Review: ‘Marvel’s Agents of SHIELD’ – ‘Aftershocks’: Hunter vs. Hunter

“Marvel's Agents of SHIELD” is back from its winter hiatus, and I have a review of tonight's episode coming up just as soon as I pass around the talking stick…

Much as I enjoyed the first half of “SHIELD” season 2, the brief run of “Agent Carter” in its place did this show no favors. “SHIELD” is much improved over its first season, but it still has a tendency to try to do too much all at once, and that overstuffed quality was especially apparent tonight after spending a couple of months in the very streamlined world of Peggy Carter.

Even with Ward and the May doppelganger out of action this week, “SHIELD” has so many moving parts at the moment that the show frequently has to take shortcuts for both plot mechanics and emotional beats.
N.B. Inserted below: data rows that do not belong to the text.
-- ==== Sys2Proof/Machine/DataPath.lean ====
section
/-! DEFINITION. The data path of a load or store: `LoadInto` and `StoreFrom` (`40_address_output_modify.md` R85,
`43_broadcast_loads.md`, `44_dag_register_transfers.md` section 4). -/

namespace Sys2Proof.Machine

/-- A data register load through I[n] is broadcast to both processing elements (`43_broadcast_loads.md` R105, R106,
R110). DAG1 serves only the DM bus and DAG2 only the PM bus, so the register number implies the bus; it is checked. -/
def broadcast (s : State) (bus : Bus) (n : RegNum) : Bool :=
  match bus with
  | .dm => decide (n = 1) && s.mode1.bdcst1
  | .pm => decide (n = 9) && s.mode1.bdcst9

/-- The low 32 bits of a long word. -/
def low32 (v : Long) : Word :=
  v.extractLsb' 0 32

/-- The high 32 bits of a long word. -/
def high32 (v : Long) : Word :=
  v.extractLsb' 32 32

/-- What one processing element's registers receive from the word v of class c loaded into d (R85): a 32-bit word goes
to `hi32`, a 40-bit word whole, a long word to d (bits 31:0) and the pair partner (bits 63:32). -/
def laneWrites (c : WordClass) (d : DataReg) (v : Long) : List (DataReg × Data) :=
  match c with
  | .normal32 => [(d, widen (low32 v))]
  | .ext40 => [(d, v.extractLsb' 0 40)]
  | .long64 => [(d, widen (low32 v)), (dataPair d, widen (high32 v))]
  | .short16 => []
  | .notData => []

/-- The data register writes of a load: those of the named register, and under broadcast the same in PEy
(`43_broadcast_loads.md` R105, R109). -/
def loadWrites (c : WordClass) (d : DataReg) (v : Long) (bcast : Bool) : List (DataReg × Data) :=
  match bcast, d with
  | true, .r x => laneWrites c (.r x) v ++ laneWrites c (.s x) v
  | _, d => laneWrites c d v

/-- A DAG register load from the word v of class c (`44_dag_register_transfers.md` R119 to R121). -/
def loadDag (s : State) (c : WordClass) (k : DagKind) (n : RegNum) (v : Long) : State :=
  match c with
  | .normal32 => writeDag s k n (low32 v)
  | .ext40 => writeDag s k n (v.extractLsb' 8 32)
  | .long64 => writeDag (writeDag s k n (low32 v)) k (pairOf n) (high32 v)
  | .short16 => s
  | .notData => s

/-- The word of class c stored from a data register (R85). -/
def dataWord (s : State) (c : WordClass) (d : DataReg) : Long :=
  match c with
  | .normal32 => (hi32 (readData s d)).setWidth 64
  | .ext40 => (readData s d).setWidth 64
  | .long64 => hi32 (readData s (dataPair d)) ++ hi32 (readData s d)
  | .short16 => 0
  | .notData => 0

/-- The word of class c stored from a DAG register (`44_dag_register_transfers.md` R119 to R121). -/
def dagWord (s : State) (c : WordClass) (k : DagKind) (n : RegNum) : Long :=
  match c with
  | .normal32 => (readDag s k n).setWidth 64
  | .ext40 => (widen (readDag s k n)).setWidth 64
  | .long64 => readDag s k (pairOf n) ++ readDag s k n
  | .short16 => 0
  | .notData => 0

/-- The word of class c stored from a universal register, in the state before the instruction (R54, R85). -/
def storeWord (s : State) (c : WordClass) (u : Ureg) : Long :=
  match u with
  | .dag k n => dagWord s c k n
  | .data d => dataWord s c d
  | .sys _ => 0

/-- The operand is a DAG register or a data register (`10_state.md` R30). -/
def isGiven : Ureg → Bool
  | .dag _ _ => true
  | .data _ => true
  | .sys _ => false

/-- The operand is a DAG register of the DAG that owns index register n. -/
def ofDagOf (n : RegNum) : Ureg → Bool
  | .dag _ k => decide (dagOf k = dagOf n)
  | .data _ => false
  | .sys _ => false

/-- The operand is an S register. -/
def isSReg : Ureg → Bool
  | .data (.s _) => true
  | _ => false

/-- The addressing updates the index register. -/
def updates : AddrMode → Bool
  | .post => true
  | .pre => false

/-- What must hold of a load before it puts an address out: SIMD mode disabled (R85, R111), a register the spec gives
(R30), not of restriction class 2 shape (b) (`70_reset_and_hazards.md` R141), and no broadcast to an S register (R111).
The order is that of R85 (log entry 18). -/
def loadGuard (s : State) (mode : AddrMode) (bus : Bus) (ia : RegNum) (u : Ureg) : Res Unit :=
  andThen (require (!s.mode1.peyen) .simdMemoryAccess) fun _ =>
  andThen (require (isGiven u) .uregNotModelled) fun _ =>
  andThen (require (!(updates mode && ofDagOf ia u)) .hazardClass2) fun _ =>
  require (!(broadcast s bus ia && isSReg u)) .broadcastToSReg

/-- What must hold of a store before it puts an address out: SIMD mode disabled (R85, R111), a register the spec gives
(R30), not of restriction class 2 shape (a) (`70_reset_and_hazards.md` R141). -/
def storeGuard (s : State) (ia : RegNum) (u : Ureg) : Res Unit :=
  andThen (require (!s.mode1.peyen) .simdMemoryAccess) fun _ =>
  andThen (require (isGiven u) .uregNotModelled) fun _ =>
  require (!ofDagOf ia u) .hazardClass2

/-- The storage an access reaches, where it is no short word (R85, R122). -/
def dataPlace (p : Platform) (bus : Bus) (adr : Word) : Res Place :=
  andThen (place p bus adr) fun pl =>
  andThen (require (decide (pl.cls ≠ .short16)) .shortWordDataPath) fun _ => .next pl

/-- The state after the word v of class c has been loaded into u. -/
def loadReg (s : State) (c : WordClass) (u : Ureg) (v : Long) (bcast : Bool) : State :=
  match u with
  | .dag k n => loadDag s c k n v
  | .data d => writeAll s (loadWrites c d v bcast)
  | .sys _ => s

/-- `LoadInto(u, bus, n, adr)` (R85). -/
def loadInto (s : State) (u : Ureg) (bus : Bus) (n : RegNum) (adr : Word) : Res State :=
  andThen (dataPlace s.platform bus adr) fun pl =>
  andThen (memRead s adr pl) fun vs =>
  .next (loadReg vs.2 pl.cls u vs.1 (broadcast s bus n))

/-- `StoreFrom(u, bus, n, adr)` (R85): the value is that of `old`, the state before the instruction. -/
def storeFrom (old s : State) (u : Ureg) (bus : Bus) (adr : Word) : Res State :=
  andThen (dataPlace s.platform bus adr) fun pl =>
  memWrite s pl (storeWord old pl.cls u)

/-- A load of any form: `w` is the immediate width of the form. -/
def loadForm (mode : AddrMode) (u : Ureg) (bus : Bus) (ia : RegNum) (md : Modifier) (w : Nat) (s : State) : Res State :=
  andThen (operand s bus ia w md) fun m =>
  andThen (loadGuard s mode bus ia u) fun _ =>
  andThen (addressOutput mode s ia m) fun a =>
  andThen (loadInto a.2 u bus ia a.1) fun t =>
  .next (advance t)

/-- A store of any form: `w` is the immediate width of the form. -/
def storeForm (mode : AddrMode) (u : Ureg) (bus : Bus) (ia : RegNum) (md : Modifier) (w : Nat) (s : State) : Res State :=
  andThen (operand s bus ia w md) fun m =>
  andThen (storeGuard s ia u) fun _ =>
  andThen (addressOutput mode s ia m) fun a =>
  andThen (storeFrom s a.2 u bus a.1) fun t =>
  .next (advance t)

end Sys2Proof.Machine
end

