-- ==== Sys2Proof/Machine/Transfer.lean ====
section
/-! DEFINITION. The register transfers: DAGREG.LOADIMM and UREG.MOVE (`44_dag_register_transfers.md` sections 2, 3). -/

namespace Sys2Proof.Machine

/-- DAGREG.LOADIMM (R113). -/
def execDagregLoadImm (k : DagKind) (n : RegNum) (imm : Int) (s : State) : Res State :=
  andThen (immediate s.platform.immWidth.loadImm imm) fun v =>
  .next (advance (writeDag s k n v))

/-- DAG register to data register x: into R[x] where condX holds and, in SIMD mode, into S[x] where condY holds (R114,
R116). -/
def dagToData (s : State) (c : Bool × Bool) (x : RegNum) (v : Word) : State :=
  writeAll s
    ((if c.1 then [(DataReg.r x, widen v)] else []) ++
     (if s.mode1.peyen && c.2 then [(DataReg.s x, widen v)] else []))

/-- Data register x to DAG register K[n]: from R[x] where condX holds; in SIMD mode, from S[x] where condY alone holds
(R114, R117). -/
def dataToDag (s : State) (c : Bool × Bool) (k : DagKind) (n x : RegNum) : State :=
  if c.1 then writeDag s k n (hi32 s.rReg[x])
  else if s.mode1.peyen && c.2 then writeDag s k n (hi32 s.sReg[x])
  else s

/-- DAG register to DAG register, the same with SIMD mode enabled and disabled (R114, R118). -/
def dagToDag (s : State) (c : Bool × Bool) (k : DagKind) (n : RegNum) (v : Word) : State :=
  if c.1 then writeDag s k n v else s

/-- An S register named in a move to or from a DAG register: refused by its own name with SIMD mode disabled (R114); with
SIMD mode enabled it is no operand of R116 to R118 (R67). -/
def sRegMove (s : State) : Res State :=
  if s.mode1.peyen then .refused .unknownInstruction else .refused .sRegInSisdMove

/-- The transfer of UREG.MOVE under the condition outcomes c (R114 to R118). -/
def moveEffect (s : State) (c : Bool × Bool) (dst src : Ureg) : Res State :=
  match dst, src with
  | .sys _, _ => .refused .uregNotModelled
  | _, .sys _ => .refused .uregNotModelled
  | .dag k n, .dag j m => .next (dagToDag s c k n (readDag s j m))
  | .dag k n, .data (.r x) => .next (dataToDag s c k n x)
  | .data (.r x), .dag k n => .next (dagToData s c x (readDag s k n))
  | .dag _ _, .data (.s _) => sRegMove s
  | .data (.s _), .dag _ _ => sRegMove s
  | .data _, .data _ => .refused .unknownInstruction

/-- UREG.MOVE (R114 to R118). -/
def execUregMove (cond : Option Cond) (dst src : Ureg) (s : State) : Res State :=
  andThen (moveEffect (popCond s cond) (condOutcome s cond) dst src) fun t =>
  .next (advance t)

end Sys2Proof.Machine
end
Fitz doing a 180 off-camera about Skye's super powers didn't really work, and the notion that he could so easily keep evidence of those powers a secret – when Skye has been causing tiny earthquakes from inside a glassed-in cell in the middle of SHIELD headquarters, at one point while every other major character is in the very next room – makes the organization seem less like an understaffed reboot of a once-great spy agency than like the Keystone Cops. 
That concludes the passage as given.